======== MATERIAL PROVIDED ========

/-! ### `Block.commandRead` -/

@[simp] theorem Block.commandRead_par (b : Block) (code : Byte) : (b.commandRead code).par = b.par := rfl
@[simp] theorem Block.commandRead_lines (b : Block) (code : Byte) : (b.commandRead code).lines = b.lines := rfl
@[simp] theorem Block.commandRead_role (b : Block) (code : Byte) : (b.commandRead code).role = b.role := rfl
@[simp] theorem Block.commandRead_buf (b : Block) (code : Byte) : (b.commandRead code).buf = b.buf := rfl
@[simp] theorem Block.commandRead_host (b : Block) (code : Byte) : (b.commandRead code).host = b.host := rfl
@[simp] theorem Block.commandRead_per (b : Block) (code : Byte) : (b.commandRead code).per = b.per := rfl
@[simp] theorem Block.commandRead_spi (b : Block) (code : Byte) : (b.commandRead code).spi = b.spi := rfl
@[simp] theorem Block.commandRead_flash (b : Block) (code : Byte) : (b.commandRead code).flash = b.flash := rfl
@[simp] theorem Block.commandRead_disp (b : Block) (code : Byte) : (b.commandRead code).disp = { b.disp with cmd := code, ph := .header1, step := .lm1 } := rfl
@[simp] theorem Block.commandRead_sin (b : Block) (code : Byte) : (b.commandRead code).sin = b.sin := rfl
@[simp] theorem Block.commandRead_sout (b : Block) (code : Byte) : (b.commandRead code).sout = b.sout := rfl
@[simp] theorem Block.commandRead_todo (b : Block) (code : Byte) : (b.commandRead code).todo = b.todo := rfl
@[simp] theorem Block.commandRead_rph (b : Block) (code : Byte) : (b.commandRead code).rph = b.rph := rfl
@[simp] theorem Block.commandRead_smp (b : Block) (code : Byte) : (b.commandRead code).smp = b.smp := rfl
@[simp] theorem Block.commandRead_res (b : Block) (code : Byte) : (b.commandRead code).res = b.res := rfl
@[simp] theorem Block.commandRead_ubuf (b : Block) (code : Byte) : (b.commandRead code).ubuf = b.ubuf := rfl
@[simp] theorem Block.commandRead_calls (b : Block) (code : Byte) : (b.commandRead code).calls = b.calls := rfl
@[simp] theorem Block.commandRead_bus (b : Block) (code : Byte) : (b.commandRead code).bus = b.bus := rfl

/-! ### `Block.headerRead` -/

@[simp] theorem Block.headerRead_par (b : Block) (lm1 : Byte) : (b.headerRead lm1).par = b.par := rfl
@[simp] theorem Block.headerRead_lines (b : Block) (lm1 : Byte) : (b.headerRead lm1).lines = b.lines := rfl
@[simp] theorem Block.headerRead_role (b : Block) (lm1 : Byte) : (b.headerRead lm1).role = b.role := rfl
@[simp] theorem Block.headerRead_buf (b : Block) (lm1 : Byte) : (b.headerRead lm1).buf = b.buf := rfl
@[simp] theorem Block.headerRead_host (b : Block) (lm1 : Byte) : (b.headerRead lm1).host = b.host := rfl
@[simp] theorem Block.headerRead_per (b : Block) (lm1 : Byte) : (b.headerRead lm1).per = b.per := rfl
@[simp] theorem Block.headerRead_spi (b : Block) (lm1 : Byte) : (b.headerRead lm1).spi = b.spi := rfl
@[simp] theorem Block.headerRead_flash (b : Block) (lm1 : Byte) : (b.headerRead lm1).flash = b.flash := rfl
@[simp] theorem Block.headerRead_disp (b : Block) (lm1 : Byte) : (b.headerRead lm1).disp = { b.disp with lm1 := lm1, step := .length } := rfl
@[simp] theorem Block.headerRead_sin (b : Block) (lm1 : Byte) : (b.headerRead lm1).sin = b.sin := rfl
@[simp] theorem Block.headerRead_sout (b : Block) (lm1 : Byte) : (b.headerRead lm1).sout = b.sout := rfl
@[simp] theorem Block.headerRead_todo (b : Block) (lm1 : Byte) : (b.headerRead lm1).todo = b.todo := rfl
@[simp] theorem Block.headerRead_rph (b : Block) (lm1 : Byte) : (b.headerRead lm1).rph = b.rph := rfl
@[simp] theorem Block.headerRead_smp (b : Block) (lm1 : Byte) : (b.headerRead lm1).smp = b.smp := rfl
@[simp] theorem Block.headerRead_res (b : Block) (lm1 : Byte) : (b.headerRead lm1).res = b.res := rfl
@[simp] theorem Block.headerRead_ubuf (b : Block) (lm1 : Byte) : (b.headerRead lm1).ubuf = b.ubuf := rfl
@[simp] theorem Block.headerRead_calls (b : Block) (lm1 : Byte) : (b.headerRead lm1).calls = b.calls := rfl
@[simp] theorem Block.headerRead_bus (b : Block) (lm1 : Byte) : (b.headerRead lm1).bus = b.bus := rfl

/-! ### `Block.latchLength` -/

@[simp] theorem Block.latchLength_par (b : Block) : (b.latchLength).par = b.par := rfl
@[simp] theorem Block.latchLength_lines (b : Block) : (b.latchLength).lines = b.lines := rfl
@[simp] theorem Block.latchLength_role (b : Block) : (b.latchLength).role = b.role := rfl
@[simp] theorem Block.latchLength_buf (b : Block) : (b.latchLength).buf = b.buf := rfl
@[simp] theorem Block.latchLength_host (b : Block) : (b.latchLength).host = b.host := rfl
@[simp] theorem Block.latchLength_per (b : Block) : (b.latchLength).per = b.per := rfl
@[simp] theorem Block.latchLength_spi (b : Block) : (b.latchLength).spi = b.spi := rfl
@[simp] theorem Block.latchLength_flash (b : Block) : (b.latchLength).flash = b.flash := rfl
@[simp] theorem Block.latchLength_disp (b : Block) : (b.latchLength).disp = { b.disp with len := clampedLength b.disp.lm1, step := .clearProg } := rfl
@[simp] theorem Block.latchLength_sin (b : Block) : (b.latchLength).sin = b.sin := rfl
@[simp] theorem Block.latchLength_sout (b : Block) : (b.latchLength).sout = b.sout := rfl
@[simp] theorem Block.latchLength_todo (b : Block) : (b.latchLength).todo = b.todo := rfl
@[simp] theorem Block.latchLength_rph (b : Block) : (b.latchLength).rph = b.rph := rfl
@[simp] theorem Block.latchLength_smp (b : Block) : (b.latchLength).smp = b.smp := rfl
@[simp] theorem Block.latchLength_res (b : Block) : (b.latchLength).res = b.res := rfl
@[simp] theorem Block.latchLength_ubuf (b : Block) : (b.latchLength).ubuf = b.ubuf := rfl
@[simp] theorem Block.latchLength_calls (b : Block) : (b.latchLength).calls = b.calls := rfl
@[simp] theorem Block.latchLength_bus (b : Block) : (b.latchLength).bus = b.bus := rfl

/-! ### `Block.clearProg` -/

@[simp] theorem Block.clearProg_par (b : Block) : (b.clearProg).par = b.par := rfl
@[simp] theorem Block.clearProg_lines (b : Block) : (b.clearProg).lines = b.lines := rfl
@[simp] theorem Block.clearProg_role (b : Block) : (b.clearProg).role = b.role := rfl
@[simp] theorem Block.clearProg_buf (b : Block) : (b.clearProg).buf = b.buf := rfl
@[simp] theorem Block.clearProg_host (b : Block) : (b.clearProg).host = b.host := rfl
@[simp] theorem Block.clearProg_per (b : Block) : (b.clearProg).per = b.per := rfl
@[simp] theorem Block.clearProg_spi (b : Block) : (b.clearProg).spi = b.spi := rfl
@[simp] theorem Block.clearProg_flash (b : Block) : (b.clearProg).flash = b.flash := rfl
@[simp] theorem Block.clearProg_disp (b : Block) : (b.clearProg).disp = { b.disp with progActive := progAfterHeader b.disp.cmd b.disp.progActive, ph := .exec, step := .decode, k := 0 } := rfl
@[simp] theorem Block.clearProg_sin (b : Block) : (b.clearProg).sin = b.sin := rfl
@[simp] theorem Block.clearProg_sout (b : Block) : (b.clearProg).sout = b.sout := rfl
@[simp] theorem Block.clearProg_todo (b : Block) : (b.clearProg).todo = b.todo := rfl
@[simp] theorem Block.clearProg_rph (b : Block) : (b.clearProg).rph = b.rph := rfl
@[simp] theorem Block.clearProg_smp (b : Block) : (b.clearProg).smp = b.smp := rfl
@[simp] theorem Block.clearProg_res (b : Block) : (b.clearProg).res = b.res := rfl
@[simp] theorem Block.clearProg_ubuf (b : Block) : (b.clearProg).ubuf = b.ubuf := rfl
@[simp] theorem Block.clearProg_calls (b : Block) : (b.clearProg).calls = b.calls := rfl
@[simp] theorem Block.clearProg_bus (b : Block) : (b.clearProg).bus = b.bus := rfl

/-! ### `Block.setPendAddr` -/

@[simp] theorem Block.setPendAddr_par (b : Block) : (b.setPendAddr).par = b.par := rfl
@[simp] theorem Block.setPendAddr_lines (b : Block) : (b.setPendAddr).lines = b.lines := rfl
@[simp] theorem Block.setPendAddr_role (b : Block) : (b.setPendAddr).role = b.role := rfl
@[simp] theorem Block.setPendAddr_buf (b : Block) : (b.setPendAddr).buf = b.buf := rfl
@[simp] theorem Block.setPendAddr_host (b : Block) : (b.setPendAddr).host = b.host := rfl
@[simp] theorem Block.setPendAddr_per (b : Block) : (b.setPendAddr).per = b.per := rfl
@[simp] theorem Block.setPendAddr_spi (b : Block) : (b.setPendAddr).spi = b.spi := rfl
@[simp] theorem Block.setPendAddr_flash (b : Block) : (b.setPendAddr).flash = b.flash := rfl
@[simp] theorem Block.setPendAddr_disp (b : Block) : (b.setPendAddr).disp = { b.disp with pendAddr := b.disp.lm1 } := rfl
@[simp] theorem Block.setPendAddr_sin (b : Block) : (b.setPendAddr).sin = b.sin := rfl
@[simp] theorem Block.setPendAddr_sout (b : Block) : (b.setPendAddr).sout = b.sout := rfl
@[simp] theorem Block.setPendAddr_todo (b : Block) : (b.setPendAddr).todo = b.todo := rfl
@[simp] theorem Block.setPendAddr_rph (b : Block) : (b.setPendAddr).rph = b.rph := rfl
@[simp] theorem Block.setPendAddr_smp (b : Block) : (b.setPendAddr).smp = b.smp := rfl
@[simp] theorem Block.setPendAddr_res (b : Block) : (b.setPendAddr).res = b.res := rfl
@[simp] theorem Block.setPendAddr_ubuf (b : Block) : (b.setPendAddr).ubuf = b.ubuf := rfl
@[simp] theorem Block.setPendAddr_calls (b : Block) : (b.setPendAddr).calls = b.calls := rfl
@[simp] theorem Block.setPendAddr_bus (b : Block) : (b.setPendAddr).bus = b.bus := rfl

/-! ### `Block.setPendValid` -/

@[simp] theorem Block.setPendValid_par (b : Block) : (b.setPendValid).par = b.par := rfl
@[simp] theorem Block.setPendValid_lines (b : Block) : (b.setPendValid).lines = b.lines := rfl
@[simp] theorem Block.setPendValid_role (b : Block) : (b.setPendValid).role = b.role := rfl
@[simp] theorem Block.setPendValid_buf (b : Block) : (b.setPendValid).buf = b.buf := rfl
@[simp] theorem Block.setPendValid_host (b : Block) : (b.setPendValid).host = b.host := rfl
@[simp] theorem Block.setPendValid_per (b : Block) : (b.setPendValid).per = b.per := rfl
@[simp] theorem Block.setPendValid_spi (b : Block) : (b.setPendValid).spi = b.spi := rfl
@[simp] theorem Block.setPendValid_flash (b : Block) : (b.setPendValid).flash = b.flash := rfl
@[simp] theorem Block.setPendValid_disp (b : Block) : (b.setPendValid).disp = { b.disp with pendValid := true } := rfl
@[simp] theorem Block.setPendValid_sin (b : Block) : (b.setPendValid).sin = b.sin := rfl
@[simp] theorem Block.setPendValid_sout (b : Block) : (b.setPendValid).sout = b.sout := rfl
@[simp] theorem Block.setPendValid_todo (b : Block) : (b.setPendValid).todo = b.todo := rfl
@[simp] theorem Block.setPendValid_rph (b : Block) : (b.setPendValid).rph = b.rph := rfl
@[simp] theorem Block.setPendValid_smp (b : Block) : (b.setPendValid).smp = b.smp := rfl
@[simp] theorem Block.setPendValid_res (b : Block) : (b.setPendValid).res = b.res := rfl
@[simp] theorem Block.setPendValid_ubuf (b : Block) : (b.setPendValid).ubuf = b.ubuf := rfl
@[simp] theorem Block.setPendValid_calls (b : Block) : (b.setPendValid).calls = b.calls := rfl
@[simp] theorem Block.setPendValid_bus (b : Block) : (b.setPendValid).bus = b.bus := rfl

========

» **TO DO**: Give back, unchanged, the run of lines in the listing above that begins at the line containing "lm1).spi = b.spi := rfl" and ends at the line containing "(b.latchLength).spi = b.spi := rfl", both included.

» **EXPECTED ANSWER**:
@[simp] theorem Block.headerRead_spi (b : Block) (lm1 : Byte) : (b.headerRead lm1).spi = b.spi := rfl
@[simp] theorem Block.headerRead_flash (b : Block) (lm1 : Byte) : (b.headerRead lm1).flash = b.flash := rfl
@[simp] theorem Block.headerRead_disp (b : Block) (lm1 : Byte) : (b.headerRead lm1).disp = { b.disp with lm1 := lm1, step := .length } := rfl
@[simp] theorem Block.headerRead_sin (b : Block) (lm1 : Byte) : (b.headerRead lm1).sin = b.sin := rfl
@[simp] theorem Block.headerRead_sout (b : Block) (lm1 : Byte) : (b.headerRead lm1).sout = b.sout := rfl
@[simp] theorem Block.headerRead_todo (b : Block) (lm1 : Byte) : (b.headerRead lm1).todo = b.todo := rfl
@[simp] theorem Block.headerRead_rph (b : Block) (lm1 : Byte) : (b.headerRead lm1).rph = b.rph := rfl
@[simp] theorem Block.headerRead_smp (b : Block) (lm1 : Byte) : (b.headerRead lm1).smp = b.smp := rfl
@[simp] theorem Block.headerRead_res (b : Block) (lm1 : Byte) : (b.headerRead lm1).res = b.res := rfl
@[simp] theorem Block.headerRead_ubuf (b : Block) (lm1 : Byte) : (b.headerRead lm1).ubuf = b.ubuf := rfl
@[simp] theorem Block.headerRead_calls (b : Block) (lm1 : Byte) : (b.headerRead lm1).calls = b.calls := rfl
@[simp] theorem Block.headerRead_bus (b : Block) (lm1 : Byte) : (b.headerRead lm1).bus = b.bus := rfl

/-! ### `Block.latchLength` -/

@[simp] theorem Block.latchLength_par (b : Block) : (b.latchLength).par = b.par := rfl
@[simp] theorem Block.latchLength_lines (b : Block) : (b.latchLength).lines = b.lines := rfl
@[simp] theorem Block.latchLength_role (b : Block) : (b.latchLength).role = b.role := rfl
@[simp] theorem Block.latchLength_buf (b : Block) : (b.latchLength).buf = b.buf := rfl
@[simp] theorem Block.latchLength_host (b : Block) : (b.latchLength).host = b.host := rfl
@[simp] theorem Block.latchLength_per (b : Block) : (b.latchLength).per = b.per := rfl
@[simp] theorem Block.latchLength_spi (b : Block) : (b.latchLength).spi = b.spi := rfl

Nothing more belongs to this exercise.